Aim of the exercise
The answer must be an exact reproduction of the lines from the start of the records below through the line containing "theorem setDpath_divided (p", and nothing more.

Material for this task
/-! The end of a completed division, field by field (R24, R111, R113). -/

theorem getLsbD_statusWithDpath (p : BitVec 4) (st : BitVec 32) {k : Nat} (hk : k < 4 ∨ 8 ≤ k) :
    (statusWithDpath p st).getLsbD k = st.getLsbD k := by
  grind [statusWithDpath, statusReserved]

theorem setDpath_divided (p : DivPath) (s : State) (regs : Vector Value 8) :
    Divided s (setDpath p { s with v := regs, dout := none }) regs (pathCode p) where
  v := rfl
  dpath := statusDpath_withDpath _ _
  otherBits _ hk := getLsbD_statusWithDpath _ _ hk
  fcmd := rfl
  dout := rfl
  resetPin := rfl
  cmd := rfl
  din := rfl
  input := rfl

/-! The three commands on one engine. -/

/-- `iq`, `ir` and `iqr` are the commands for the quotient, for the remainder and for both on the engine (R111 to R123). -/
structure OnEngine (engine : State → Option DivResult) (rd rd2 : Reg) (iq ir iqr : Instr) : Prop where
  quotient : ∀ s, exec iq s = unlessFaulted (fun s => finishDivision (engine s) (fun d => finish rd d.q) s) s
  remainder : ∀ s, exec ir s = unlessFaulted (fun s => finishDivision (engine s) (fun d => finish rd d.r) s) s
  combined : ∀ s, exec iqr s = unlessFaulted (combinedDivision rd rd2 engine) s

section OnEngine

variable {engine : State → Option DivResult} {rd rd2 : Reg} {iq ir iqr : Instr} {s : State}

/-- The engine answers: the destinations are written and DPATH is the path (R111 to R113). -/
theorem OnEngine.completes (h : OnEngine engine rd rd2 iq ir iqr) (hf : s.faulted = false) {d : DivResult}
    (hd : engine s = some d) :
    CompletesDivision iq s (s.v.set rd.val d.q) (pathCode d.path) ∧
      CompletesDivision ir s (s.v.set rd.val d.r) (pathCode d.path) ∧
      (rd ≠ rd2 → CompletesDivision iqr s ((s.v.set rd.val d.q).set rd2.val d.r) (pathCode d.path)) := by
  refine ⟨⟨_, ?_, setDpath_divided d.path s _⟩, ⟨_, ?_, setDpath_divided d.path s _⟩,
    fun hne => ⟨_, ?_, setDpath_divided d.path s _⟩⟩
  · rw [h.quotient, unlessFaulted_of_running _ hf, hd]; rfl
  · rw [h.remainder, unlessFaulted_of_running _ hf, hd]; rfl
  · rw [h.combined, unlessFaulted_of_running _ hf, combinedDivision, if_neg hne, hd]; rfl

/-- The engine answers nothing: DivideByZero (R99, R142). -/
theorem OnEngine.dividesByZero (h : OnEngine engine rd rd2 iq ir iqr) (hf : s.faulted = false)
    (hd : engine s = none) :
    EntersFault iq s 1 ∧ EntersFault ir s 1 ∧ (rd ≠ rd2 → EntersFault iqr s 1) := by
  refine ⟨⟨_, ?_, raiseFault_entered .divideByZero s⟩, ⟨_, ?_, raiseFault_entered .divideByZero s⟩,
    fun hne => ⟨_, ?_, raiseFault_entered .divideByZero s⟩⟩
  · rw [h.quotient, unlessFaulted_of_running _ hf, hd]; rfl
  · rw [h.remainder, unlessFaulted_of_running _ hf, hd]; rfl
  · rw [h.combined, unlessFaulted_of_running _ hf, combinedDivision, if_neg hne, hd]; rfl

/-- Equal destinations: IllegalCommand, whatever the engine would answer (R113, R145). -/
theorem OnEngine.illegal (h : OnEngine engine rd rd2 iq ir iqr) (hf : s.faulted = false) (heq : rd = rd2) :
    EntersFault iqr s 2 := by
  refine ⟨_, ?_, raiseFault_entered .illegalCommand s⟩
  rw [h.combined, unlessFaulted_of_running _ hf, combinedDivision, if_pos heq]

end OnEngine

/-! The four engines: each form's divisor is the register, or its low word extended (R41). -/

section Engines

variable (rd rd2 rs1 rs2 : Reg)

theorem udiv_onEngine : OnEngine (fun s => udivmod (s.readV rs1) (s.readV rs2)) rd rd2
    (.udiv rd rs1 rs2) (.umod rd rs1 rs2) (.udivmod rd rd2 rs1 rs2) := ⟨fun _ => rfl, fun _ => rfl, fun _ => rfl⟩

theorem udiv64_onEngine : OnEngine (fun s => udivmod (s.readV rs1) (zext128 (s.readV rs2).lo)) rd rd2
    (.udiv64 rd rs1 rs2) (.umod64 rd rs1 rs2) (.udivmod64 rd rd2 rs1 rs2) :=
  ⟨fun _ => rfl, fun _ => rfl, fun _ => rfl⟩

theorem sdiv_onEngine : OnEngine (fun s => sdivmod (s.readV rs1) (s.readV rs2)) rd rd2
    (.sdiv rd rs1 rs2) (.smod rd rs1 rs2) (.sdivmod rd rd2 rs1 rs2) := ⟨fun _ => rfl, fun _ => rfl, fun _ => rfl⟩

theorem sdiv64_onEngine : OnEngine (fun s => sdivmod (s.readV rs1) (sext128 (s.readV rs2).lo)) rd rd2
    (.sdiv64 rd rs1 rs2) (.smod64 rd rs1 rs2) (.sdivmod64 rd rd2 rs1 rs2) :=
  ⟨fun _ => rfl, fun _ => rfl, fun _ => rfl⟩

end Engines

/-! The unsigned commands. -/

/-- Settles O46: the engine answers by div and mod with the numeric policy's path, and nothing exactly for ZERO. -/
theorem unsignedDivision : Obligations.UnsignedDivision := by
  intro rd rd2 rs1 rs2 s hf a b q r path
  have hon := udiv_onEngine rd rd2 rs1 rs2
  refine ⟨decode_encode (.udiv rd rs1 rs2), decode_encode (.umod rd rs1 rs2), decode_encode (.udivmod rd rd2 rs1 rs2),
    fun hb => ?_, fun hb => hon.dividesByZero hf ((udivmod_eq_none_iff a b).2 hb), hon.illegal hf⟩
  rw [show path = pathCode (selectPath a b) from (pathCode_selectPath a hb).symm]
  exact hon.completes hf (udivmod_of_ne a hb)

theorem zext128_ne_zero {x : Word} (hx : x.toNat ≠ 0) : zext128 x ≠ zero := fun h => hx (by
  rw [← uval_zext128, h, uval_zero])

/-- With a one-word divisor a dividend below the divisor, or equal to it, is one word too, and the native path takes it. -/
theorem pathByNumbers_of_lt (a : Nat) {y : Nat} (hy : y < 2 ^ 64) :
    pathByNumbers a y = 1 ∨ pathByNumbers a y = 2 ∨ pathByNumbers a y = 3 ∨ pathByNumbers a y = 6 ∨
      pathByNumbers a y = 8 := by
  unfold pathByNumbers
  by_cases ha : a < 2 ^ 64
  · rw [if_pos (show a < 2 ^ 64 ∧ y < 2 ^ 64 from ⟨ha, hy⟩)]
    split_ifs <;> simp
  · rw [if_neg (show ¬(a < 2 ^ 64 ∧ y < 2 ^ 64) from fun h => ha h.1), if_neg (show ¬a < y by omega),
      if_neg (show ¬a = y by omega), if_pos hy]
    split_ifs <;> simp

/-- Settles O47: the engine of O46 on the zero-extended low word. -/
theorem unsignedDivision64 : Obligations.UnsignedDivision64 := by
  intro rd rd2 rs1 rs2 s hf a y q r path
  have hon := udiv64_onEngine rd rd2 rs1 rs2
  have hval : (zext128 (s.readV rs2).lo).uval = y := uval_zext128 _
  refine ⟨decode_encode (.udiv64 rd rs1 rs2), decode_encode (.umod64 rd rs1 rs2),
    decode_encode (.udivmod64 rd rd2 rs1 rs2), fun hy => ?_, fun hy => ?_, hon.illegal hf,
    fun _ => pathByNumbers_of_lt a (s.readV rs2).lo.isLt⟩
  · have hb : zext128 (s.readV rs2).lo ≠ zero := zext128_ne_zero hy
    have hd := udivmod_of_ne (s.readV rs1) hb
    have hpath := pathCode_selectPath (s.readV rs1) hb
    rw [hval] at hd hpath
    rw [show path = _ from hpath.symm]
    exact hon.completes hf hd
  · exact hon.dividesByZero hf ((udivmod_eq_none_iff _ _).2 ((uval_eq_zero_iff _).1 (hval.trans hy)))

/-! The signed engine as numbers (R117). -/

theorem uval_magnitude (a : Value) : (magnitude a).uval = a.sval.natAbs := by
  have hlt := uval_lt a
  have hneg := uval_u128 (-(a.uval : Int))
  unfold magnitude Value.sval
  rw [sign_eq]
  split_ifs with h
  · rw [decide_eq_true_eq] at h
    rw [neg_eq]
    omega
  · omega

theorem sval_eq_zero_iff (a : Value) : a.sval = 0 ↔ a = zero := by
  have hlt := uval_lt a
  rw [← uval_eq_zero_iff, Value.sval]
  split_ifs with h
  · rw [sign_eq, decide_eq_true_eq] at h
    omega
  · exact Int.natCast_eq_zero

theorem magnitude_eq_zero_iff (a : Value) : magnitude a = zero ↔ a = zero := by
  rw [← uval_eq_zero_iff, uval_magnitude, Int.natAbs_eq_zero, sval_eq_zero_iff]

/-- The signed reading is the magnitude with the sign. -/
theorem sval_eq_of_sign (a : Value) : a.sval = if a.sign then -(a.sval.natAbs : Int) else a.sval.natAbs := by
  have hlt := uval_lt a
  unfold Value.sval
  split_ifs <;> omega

Answer to the problem
/-! The end of a completed division, field by field (R24, R111, R113). -/

theorem getLsbD_statusWithDpath (p : BitVec 4) (st : BitVec 32) {k : Nat} (hk : k < 4 ∨ 8 ≤ k) :
    (statusWithDpath p st).getLsbD k = st.getLsbD k := by
  grind [statusWithDpath, statusReserved]

theorem setDpath_divided (p : DivPath) (s : State) (regs : Vector Value 8) :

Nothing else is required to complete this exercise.